- Opening Delimiter -
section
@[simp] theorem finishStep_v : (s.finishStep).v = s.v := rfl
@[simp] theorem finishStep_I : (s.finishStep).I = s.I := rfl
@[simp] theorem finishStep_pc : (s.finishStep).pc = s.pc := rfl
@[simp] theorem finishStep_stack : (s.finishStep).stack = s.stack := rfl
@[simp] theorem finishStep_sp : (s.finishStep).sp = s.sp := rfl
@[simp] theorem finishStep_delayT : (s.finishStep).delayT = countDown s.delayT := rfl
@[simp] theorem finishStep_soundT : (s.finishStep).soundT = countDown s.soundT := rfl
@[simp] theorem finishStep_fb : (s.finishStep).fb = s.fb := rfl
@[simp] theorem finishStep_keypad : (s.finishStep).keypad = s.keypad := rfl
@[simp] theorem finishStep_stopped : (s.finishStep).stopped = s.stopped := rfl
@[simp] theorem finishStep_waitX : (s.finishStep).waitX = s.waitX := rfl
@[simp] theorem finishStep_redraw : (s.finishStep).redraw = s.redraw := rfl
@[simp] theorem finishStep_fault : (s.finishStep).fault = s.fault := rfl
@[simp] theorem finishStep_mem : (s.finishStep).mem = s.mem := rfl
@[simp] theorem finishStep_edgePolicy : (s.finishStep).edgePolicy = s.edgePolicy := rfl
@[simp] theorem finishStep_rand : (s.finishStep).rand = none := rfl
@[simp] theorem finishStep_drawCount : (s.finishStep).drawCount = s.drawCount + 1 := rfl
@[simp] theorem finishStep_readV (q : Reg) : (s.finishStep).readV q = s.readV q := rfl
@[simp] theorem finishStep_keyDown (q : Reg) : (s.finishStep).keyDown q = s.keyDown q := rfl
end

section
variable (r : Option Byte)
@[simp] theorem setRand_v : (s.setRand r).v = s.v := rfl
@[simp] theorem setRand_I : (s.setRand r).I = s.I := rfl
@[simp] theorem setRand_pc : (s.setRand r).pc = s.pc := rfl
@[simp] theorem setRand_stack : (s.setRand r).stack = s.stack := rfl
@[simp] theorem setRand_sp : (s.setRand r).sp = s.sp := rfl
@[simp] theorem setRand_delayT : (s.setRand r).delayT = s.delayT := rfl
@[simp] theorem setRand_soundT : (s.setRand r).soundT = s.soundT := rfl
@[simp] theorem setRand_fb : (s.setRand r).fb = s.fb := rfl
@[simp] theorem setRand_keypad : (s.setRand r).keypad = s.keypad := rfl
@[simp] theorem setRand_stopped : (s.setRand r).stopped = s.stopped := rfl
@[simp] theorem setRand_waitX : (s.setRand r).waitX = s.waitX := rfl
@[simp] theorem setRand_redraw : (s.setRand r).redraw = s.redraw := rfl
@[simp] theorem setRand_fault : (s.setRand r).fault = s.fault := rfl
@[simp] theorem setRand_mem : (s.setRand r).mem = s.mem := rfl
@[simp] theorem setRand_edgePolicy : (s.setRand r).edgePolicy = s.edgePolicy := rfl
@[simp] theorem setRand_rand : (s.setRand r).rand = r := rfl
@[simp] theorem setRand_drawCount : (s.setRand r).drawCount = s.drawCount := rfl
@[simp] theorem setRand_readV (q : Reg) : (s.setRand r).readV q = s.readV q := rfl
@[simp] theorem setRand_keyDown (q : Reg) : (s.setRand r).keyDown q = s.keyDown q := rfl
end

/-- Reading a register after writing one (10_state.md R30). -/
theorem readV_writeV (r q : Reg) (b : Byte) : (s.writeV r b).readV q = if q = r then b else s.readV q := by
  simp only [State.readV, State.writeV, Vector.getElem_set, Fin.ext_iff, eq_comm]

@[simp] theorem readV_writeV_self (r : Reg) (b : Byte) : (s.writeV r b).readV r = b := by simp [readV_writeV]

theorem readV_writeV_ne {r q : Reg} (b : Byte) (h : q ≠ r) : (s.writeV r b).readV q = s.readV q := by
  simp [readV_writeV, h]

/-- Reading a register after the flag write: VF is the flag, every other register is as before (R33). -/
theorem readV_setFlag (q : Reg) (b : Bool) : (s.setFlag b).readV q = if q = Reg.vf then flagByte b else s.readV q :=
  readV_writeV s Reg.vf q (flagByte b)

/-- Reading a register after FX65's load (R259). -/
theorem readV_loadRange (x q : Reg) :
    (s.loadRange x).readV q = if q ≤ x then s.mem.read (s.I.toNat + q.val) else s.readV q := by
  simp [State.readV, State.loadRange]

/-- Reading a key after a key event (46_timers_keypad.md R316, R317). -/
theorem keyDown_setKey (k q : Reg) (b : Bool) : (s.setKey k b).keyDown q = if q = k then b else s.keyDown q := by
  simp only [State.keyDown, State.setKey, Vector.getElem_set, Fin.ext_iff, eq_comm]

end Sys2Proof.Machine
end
- Closing Delimiter -
[WHAT THE EXERCISE ASKS]:
Wherever a line in the data above holds "else", copy that line.

[RESPONSE TO THE TASK]:
theorem readV_writeV (r q : Reg) (b : Byte) : (s.writeV r b).readV q = if q = r then b else s.readV q := by
theorem readV_setFlag (q : Reg) (b : Bool) : (s.setFlag b).readV q = if q = Reg.vf then flagByte b else s.readV q :=
    (s.loadRange x).readV q = if q ≤ x then s.mem.read (s.I.toNat + q.val) else s.readV q := by
theorem keyDown_setKey (k q : Reg) (b : Bool) : (s.setKey k b).keyDown q = if q = k then b else s.keyDown q := by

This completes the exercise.